In our example, this means that we look at each of the pro-Trump people influencing a given person. If the sum of their influence weights is greater that the threshold (0.5), then that person becomes pro-Trump as well.

In [28]:
## influence spread

# First create a an empty list to keep track of who becomes pro-Trump this round.
# We do this so that we don't end up counting new seeds in the following for loop.
# This is because the assumption is that they haven't had a chance to spread their
# opinion yet.
new_seeds = []

# Now we compare the total influence with the threshold for every person 
# in the social network.

# The most logical way to do this is with a for-loop that runs over the nodes:
for node in social_net_graph.nodes:
    # We only do something of the node is NOT a seed.
    if node in seeds:
        continue

    else:
        # First create a variable to store the total influence
        # This is the influence(i) number in the above text.
        influence_sum = 0

        # Now we look at all the influencers of the node we're currently looking at.
        # This is done using the 'predecessors()' function, which takes a node-index
        # as input and outputs a list of all of the nodes influencing it.
        # We do another for-loop over this list of influencers.
        for neighbor in social_net_graph.predecessors(node):

            # We only add the influence weights to influence_sum that correspond
            # to seeds:
            if neighbor in seeds:
                influence_sum += social_net_graph.edges[neighbor,node]['influence']

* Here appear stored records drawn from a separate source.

/-! ## The debug loader (21 R334) -/

/-- Replace bytes at an offset. -/
def splice (b : List Byte) (o : Nat) (l : List Byte) : List Byte := b.take o ++ l ++ b.drop (o + l.length)

/-- Places of the fields of the header and of the tables that hold offsets. -/
def dbgFields (b : List Byte) : List Nat :=
  let otab := leAt b 0x10 8
  let tmap := leAt b 0x30 8
  let rtab := leAt b 0x70 8
  let objs := (List.range 256).filter fun i => bitsAt (leAt b (otab + 16 * i + 8) 8) 16 12 != 0
  let tens := List.range (leAt b 0x38 4)
  [0x10, 0x20, 0x30, 0x40, 0x70] ++ (objs.map fun i => otab + 16 * i) ++
    (tens.flatMap fun i =>
      let r := tmap + 64 * i
      (r + 0x28) :: (List.range (leAt b (r + 0x30) 4)).map fun j => leAt b (r + 0x28) 8 + 16 * j) ++
    ((List.range 256).filter fun e => leAt b (rtab + 16 * e) 1 == 1).map fun e => rtab + 16 * e + 8

/-- The tables lie inside the string (DEDUCED, log 95). -/
def dbgInside (b : List Byte) : Bool :=
  let n := b.length
  decide (128 ≤ n) && decide (leAt b 0x10 8 + 4096 ≤ n) && decide (leAt b 0x20 8 + 32 * leAt b 0x28 2 ≤ n) &&
    decide (leAt b 0x30 8 + 64 * leAt b 0x38 4 ≤ n) && decide (leAt b 0x40 8 + 16 * leAt b 0x48 2 ≤ n) &&
    decide (leAt b 0x70 8 + 4096 ≤ n) && (dbgFields b).all fun f => decide (f + 8 ≤ n) && decide (leAt b f 8 < n)

/-- The header's magic, partition, level and stepping. -/
def dbgHeaderOk (p : Fin 64) (b : List Byte) : Bool :=
  leAt b 0 4 == 0x31474D49 && bitsAt (leAt b 4 4) 16 6 == p.val && leAt b 4 1 == 0x10 && leAt b 5 1 == 0x21

/-- Node table entries of the string (DEDUCED, log 95). -/
def dbgNodes (b : List Byte) : List (Word × Word) :=
  (table b (leAt b 0x20 8) 32 (leAt b 0x28 2)).map fun e => (BitVec.ofNat 64 (leAt e 0 8), BitVec.ofNat 64 (leAt e 8 8))

/-- Objects of the string: entry tables below each CBASE, dictionaries one after another behind the object table
(DEDUCED, log 95). -/
def dbgObjs (b : List Byte) (h : BitVec 32) (base : Word) : List ImgObj :=
  let otab := leAt b 0x10 8
  let needs := (dbgNodes b).map nodeOf
  ((List.range 256).foldl (fun (a : List ImgObj × Nat) i =>
    let n := bitsAt (leAt b (otab + 16 * i + 8) 8) 16 12
    if n = 0 then a
    else
      let cb := leAt b (otab + 16 * i) 8
      let ents := (needs.filter fun x => x.obj == i).foldl (fun k x => max k (x.entry + 1)) 0
      (a.1 ++ [⟨i, h, i, [], base + BitVec.ofNat 64 cb, (table b a.2 48 n).map fun e => BitVec.ofNat 384 (natOf e),
        (List.range ents).map fun k => BitVec.ofNat 32 (leAt b (cb - 4 * (k + 1)) 4)⟩], a.2 + 48 * n)) ([], otab + 4096)).1

/-- Do bytes `o … o + 4095` of the string hold code: between an object's lowest entry and what follows its stream? Code
pages are mapped without w (02 R29) (DEDUCED, log 95). -/
def dbgCode (b : List Byte) (o : Nat) : Bool :=
  let l := (dbgObjs b 0 0).map fun x => (x.cbase.toNat - 4 * x.entries.length, x.cbase.toNat)
  let marks := b.length :: 128 :: (dbgFields b).map (fun f => leAt b f 8) ++ l.map (·.1)
  l.any fun e =>
    let stop := (marks.filter fun m => decide (e.2 < m)).foldl min b.length
    decide (e.1 < o + 4096) && decide (o < stop)

/-- Load an image as it stands (DEDUCED, log 95). -/
def State.debugLoad (s : State) (p : Fin 64) (b : List Byte) : State × Except InsErr (BitVec 32) :=
  if !(dbgInside b && dbgHeaderOk p b) then (s.reportFailure .format, .error .format)
  else
    let h := s.mgmt.nextHandle
    let m := s.allocIn p b.length (fun i => permR + permU + if dbgCode b (4096 * i) then permX else permW) anyFrame
    let base := m.2
    let at_ (o : Nat) : Word := base + BitVec.ofNat 64 o
    let moved := (dbgFields b).foldl (fun c f => splice c f (bytesOf 8 (at_ (leAt b f 8)).toNat)) b
    let meas := sha256 (moved.drop 128)
    let moved := splice (splice (splice moved 8 (bytesOf 4 h.toNat)) 0x50 (beBytes 32 meas.toNat)) 0x78 (bytesOf 8 1)
    let s := m.1.imgPut p base moved
    ((s.addImage ⟨h, p, base, 0x10, 0x21, dbgObjs b h base, [], dbgNodes b, at_ (leAt b 0x70 8), meas, true, false⟩).emit
      (.installed h meas []), .ok h)

end Sys2Proof.Machine
end

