/-- MREAD. -/
def execMread (r : RingNo) (s : State) : Out' :=
  .next (s.ringCommand r 0x1A fun c s =>
    if (c.a 0).toNat < mgmtBase ∨ 2 ^ 29 < (c.a 1).toNat then .badArg s
    else
      match s.spaceBytes ((c.a 0).toNat - mgmtBase) (c.a 1).toNat with
      | some b => .ok (s.putAt (partFin c.target) (c.a 2) b)
      | none => .badArg s)

/-- HBSET (DEDUCED, log 97). -/
def execHbset (r : RingNo) (s : State) : Out' :=
  .next (s.ringCommand r 0x1B fun c s => if hbPeriodOk (c.a 0).toNat then .ok (s.writeHbctl (c.a 0).toNat) else .badArg s)

/-- UNPROT (DEDUCED, log 97). -/
def execUnprot (r : RingNo) (s : State) : Out' :=
  .next (s.ringCommand r 0x1C fun c s =>
    if 1 < (c.a 0).toNat then .badArg s
    else if !s.live.isEmpty then .refused s
    else .ok (s.modMgmt fun m => { m with unprotected := c.a 0 == 1 }))

/-- DEBUGEN: forbidding removes the partition's debug-loaded images. -/
def execDebugen (r : RingNo) (s : State) : Out' :=
  .next (s.targetCommand r 0x1D fun p x c s =>
    let ok := (c.a 0).getLsbD 0
    let s := s.modMgmt fun m => { m with parts := mset none m.parts p.val (some { x with debugOk := ok }) }
    .ok (if ok then s else s.removeImages fun i => i.part == p && i.debug))

/-- A command whose op is not listed for its ring is answered BADARG (DEDUCED, log 96). -/
def execUnlistedCommandOp (r : RingNo) (s : State) : Out' :=
  .next (match s.headCmd r.val with
    | some c => if !listed r.val c.op && s.turnOf r.val then s.take r.val c .badArg else s
    | none => s)

end Sys2Proof.Machine
end

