-- ==== Sys2Proof/Machine/Step.lean ====
section
/-! DEFINITION. One step of the package, and where a step fetches (log 1, 5). -/

namespace Sys2Proof.Machine

open Sys2Proof

/-- One step: the next item of the agenda after its delay; with the agenda empty, the port of core `cur`. In S0 nothing
happens but a package reset (21 R340) (DESIGN CHOICE, log 1; DEDUCED, log 80). -/
def step (s : State) : Host.Outcome State Fault Refusal :=
  match s.agenda with
  | (d, i) :: t =>
    let s : State := { s with agenda := t }.advance d
    if s.powered || i.isReset then exec i s else .next s
  | [] => if s.powered then .next ((s.switch s.cur.val).issueOn slotMeaning s.cur.val) else .fault .poweredOff

/-- The state whose next step fetches and issues one word of the opcode table, alone in a bundle (DESIGN CHOICE, log
5). -/
def State.withFetchWord (s : State) (nbits w : Nat) : State := s.placeBundle (oneSlot (slotOfBits nbits) w)

end Sys2Proof.Machine
end

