/-- The balanced pairwise tree over 2^n lanes from lane `i · 2^n` (01 R22). -/
def tree (g : Nat → Nat → Nat) (lane : Nat → Nat) : Nat → Nat → Nat
  | 0, i => lane i
  | n + 1, i => g (tree g lane n (2 * i)) (tree g lane n (2 * i + 1))

/-- The inclusive prefix of lanes 0 … k, from the left (01 R23). -/
def scan (g : Nat → Nat → Nat) (lane : Nat → Nat) : Nat → Nat
  | 0 => lane 0
  | k + 1 => g (scan g lane k) (lane (k + 1))

/-- Number of active lanes below `k`. -/
def rank (on : Nat → Bool) (k : Nat) : Nat := ((List.range k).filter on).length

end Sys2Proof.Claims

section

open Sys2Proof Sys2Proof.Machine Sys2Proof.Claims

/-! ## Scalar instructions (04) -/

/-- 04 R101, R100, R98, 25 R389: the integer arithmetic instructions. -/
def Sys2Proof.Claims.ScalarArithmetic : Prop :=
  ∀ (s b : State) (c : Nat), Turn s c b →
    Bin s b c Instr.add 1 (fun x y => BitVec.ofNat 64 (x.toNat + y.toNat)) ∧
    Imm s b c Instr.addi (fun x i => BitVec.ofInt 64 (x.toInt + i.toInt)) ∧
    Bin s b c Instr.sub 1 (fun x y => BitVec.ofInt 64 (x.toInt - y.toInt)) ∧
    Bin s b c Instr.mul (if (b.ctx c).mulPrev then 3 else 2) (fun x y => BitVec.ofNat 64 (x.toNat * y.toNat)) ∧
    Bin s b c Instr.mulh (if (b.ctx c).mulPrev then 3 else 2) (fun x y => BitVec.ofInt 64 (x.toInt * y.toInt / 2 ^ 64)) ∧
    Bin s b c Instr.mulhu (if (b.ctx c).mulPrev then 3 else 2) (fun x y => BitVec.ofNat 64 (x.toNat * y.toNat / 2 ^ 64)) ∧
    Bin s b c Instr.min 1 (fun x y => if x.toInt ≤ y.toInt then x else y) ∧
    Bin s b c Instr.max 1 (fun x y => if y.toInt ≤ x.toInt then x else y) ∧
    Bin s b c Instr.minu 1 (fun x y => if x.toNat ≤ y.toNat then x else y) ∧
    Bin s b c Instr.maxu 1 (fun x y => if y.toNat ≤ x.toNat then x else y) ∧
    Un s b c Instr.abs 1 (fun x => BitVec.ofInt 64 x.toInt.natAbs)

/-- 04 R102: DIV, REM, DIVU, REMU with their corners; bound 34. -/
def Sys2Proof.Claims.ScalarDivision : Prop :=
  ∀ (s b : State) (c : Nat), Turn s c b →
    ∃ q r qu ru : Word → Word → Word,
      Bin s b c Instr.div 34 q ∧ Bin s b c Instr.rem 34 r ∧ Bin s b c Instr.divu 34 qu ∧ Bin s b c Instr.remu 34 ru ∧
      (∀ n m : Word,
        (m = 0 → q n m = 0xFFFFFFFFFFFFFFFF ∧ r n m = n ∧ qu n m = 0xFFFFFFFFFFFFFFFF ∧ ru n m = n) ∧
        (n.toInt = -2 ^ 63 → m.toInt = -1 → (q n m).toInt = -2 ^ 63 ∧ r n m = 0) ∧
        (m ≠ 0 → ¬(n.toInt = -2 ^ 63 ∧ m.toInt = -1) →
          n.toInt = (q n m).toInt * m.toInt + (r n m).toInt ∧ (r n m).toInt.natAbs < m.toInt.natAbs ∧
          (0 < (r n m).toInt → 0 < n.toInt) ∧ ((r n m).toInt < 0 → n.toInt < 0)) ∧
        (m ≠ 0 → n.toNat = (qu n m).toNat * m.toNat + (ru n m).toNat ∧ (ru n m).toNat < m.toNat))

/-- 04 R101, R102, R100, R98, 25 R389: the integer arithmetic instructions, and division with its corners. The model's own
choices in it: log 9, 27, 28. -/
def Obligations.ScalarIntegerArithmetic : Prop :=
  Claims.ScalarArithmetic ∧ Claims.ScalarDivision

/-- 04 R103, R100: logic, shifts and rotates; counts are taken modulo 64. -/
def Sys2Proof.Claims.ScalarLogicAndShifts : Prop :=
  ∀ (s b : State) (c : Nat), Turn s c b →
    Bin s b c Instr.and 1 (fun x y => x &&& y) ∧
    Imm s b c Instr.andi (fun x i => x &&& i.setWidth 64) ∧
    Bin s b c Instr.or 1 (fun x y => x ||| y) ∧
    Imm s b c Instr.ori (fun x i => x ||| i.setWidth 64) ∧
    Bin s b c Instr.xor 1 (fun x y => x ^^^ y) ∧
    Imm s b c Instr.xori (fun x i => x ^^^ i.setWidth 64) ∧
    Bin s b c Instr.shl 1 (fun x y => BitVec.ofNat 64 (x.toNat * 2 ^ (y.toNat % 64))) ∧
    Bin s b c Instr.shr 1 (fun x y => BitVec.ofNat 64 (x.toNat / 2 ^ (y.toNat % 64))) ∧
    Bin s b c Instr.sar 1 (fun x y => BitVec.ofInt 64 (x.toInt / 2 ^ (y.toNat % 64))) ∧
    Shi s b c Instr.shli (fun x n => BitVec.ofNat 64 (x.toNat * 2 ^ n)) ∧
    Shi s b c Instr.shri (fun x n => BitVec.ofNat 64 (x.toNat / 2 ^ n)) ∧
    Shi s b c Instr.sari (fun x n => BitVec.ofInt 64 (x.toInt / 2 ^ n)) ∧
    Bin s b c Instr.rol 1 (fun x y => x.rotateLeft (y.toNat % 64)) ∧
    Bin s b c Instr.ror 1 (fun x y => x.rotateRight (y.toNat % 64))

/-- 04 R104: extension, counting and bit fields, bit by bit. -/
def Sys2Proof.Claims.ScalarFields : Prop :=
  ∀ (s b : State) (c : Nat), Turn s c b →
    (∀ o : ExtArgs, (b.ctx c).passes o.g →
      PutsWord s b c (.sext o) o.pos.slot 1 o.d (((sv b c o.a).setWidth o.size.bits).signExtend 64) (sp b c o.a) True ∧
      PutsWord s b c (.zext o) o.pos.slot 1 o.d (((sv b c o.a).setWidth o.size.bits).setWidth 64) (sp b c o.a) True) ∧
    (∃ lz tz pc : Word → Word,
      Un s b c Instr.clz 1 lz ∧ Un s b c Instr.ctz 1 tz ∧ Un s b c Instr.popc 1 pc ∧
      ∀ x : Word,
        ((lz x).toNat ≤ 64 ∧ (∀ i < (lz x).toNat, x.getLsbD (63 - i) = false) ∧
          ((lz x).toNat < 64 → x.getLsbD (63 - (lz x).toNat) = true)) ∧
        ((tz x).toNat ≤ 64 ∧ (∀ i < (tz x).toNat, x.getLsbD i = false) ∧
          ((tz x).toNat < 64 → x.getLsbD (tz x).toNat = true)) ∧
        (pc x).toNat = ((List.range 64).filter fun i => x.getLsbD i).length) ∧
    (∀ o : BextArgs, (Instr.bext o).wf = true → (b.ctx c).passes o.g →
      let f := (sv b c o.a).extractLsb' o.bit.toNat (o.len1.toNat + 1)
      PutsWord s b c (.bext o) o.pos.slot 1 o.d (if o.signed then f.signExtend 64 else f.setWidth 64) (sp b c o.a) True) ∧
    (∀ o : BinsArgs, (Instr.bins o).wf = true → (b.ctx c).passes o.g →
      ∃ v : Word, PutsWord s b c (.bins o) o.pos.slot 1 o.d v (pmeet (sp b c o.a) (sp b c o.d)) True ∧
        ∀ i < 64, v.getLsbD i =
          if o.bit.toNat ≤ i ∧ i ≤ o.bit.toNat + o.len1.toNat then (sv b c o.a).getLsbD (i - o.bit.toNat)
          else (sv b c o.d).getLsbD i)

        # At the end of this inner for-loop, influence_sum is equal to the desired
        # sum.

        
        # We now compare the total influence to the person's threshold value
        if influence_sum > social_net_graph.nodes[node]['threshold']:
            # If the influence exceeds the threshold, we add the node to our new_seeds
            # list.
            new_seeds.append(node)

            # We also remove the node from the list of non_seeds
            non_seeds.remove(node)


# Now that we've performed one round of influence spreading, we add all of the new seeds
# to our list of seeds
seeds += new_seeds

Let's check which people now believe that Trump should be re-elected:

In [None]:
seeds

We can also visualize the results of the influence spread:

In [None]:
nx.draw_networkx(social_net_graph, pos, 
                    nodelist = seeds,
                    node_color = 'r')

nx.draw_networkx(social_net_graph, pos, 
                    nodelist = non_seeds,
                    node_color = 'w')

# 6) Repeat

**Exercise:** Try rerunning the influence spread loop above. You should see that no new seeds have been added.

**Exercise:** Now try going back and changing the initial set of seeds as follows:


```
seeds = [1,3,6]
non_seeds = [2,4,5]
```
You should see that everyone wants to vote for Trump after two rounds of influence spread.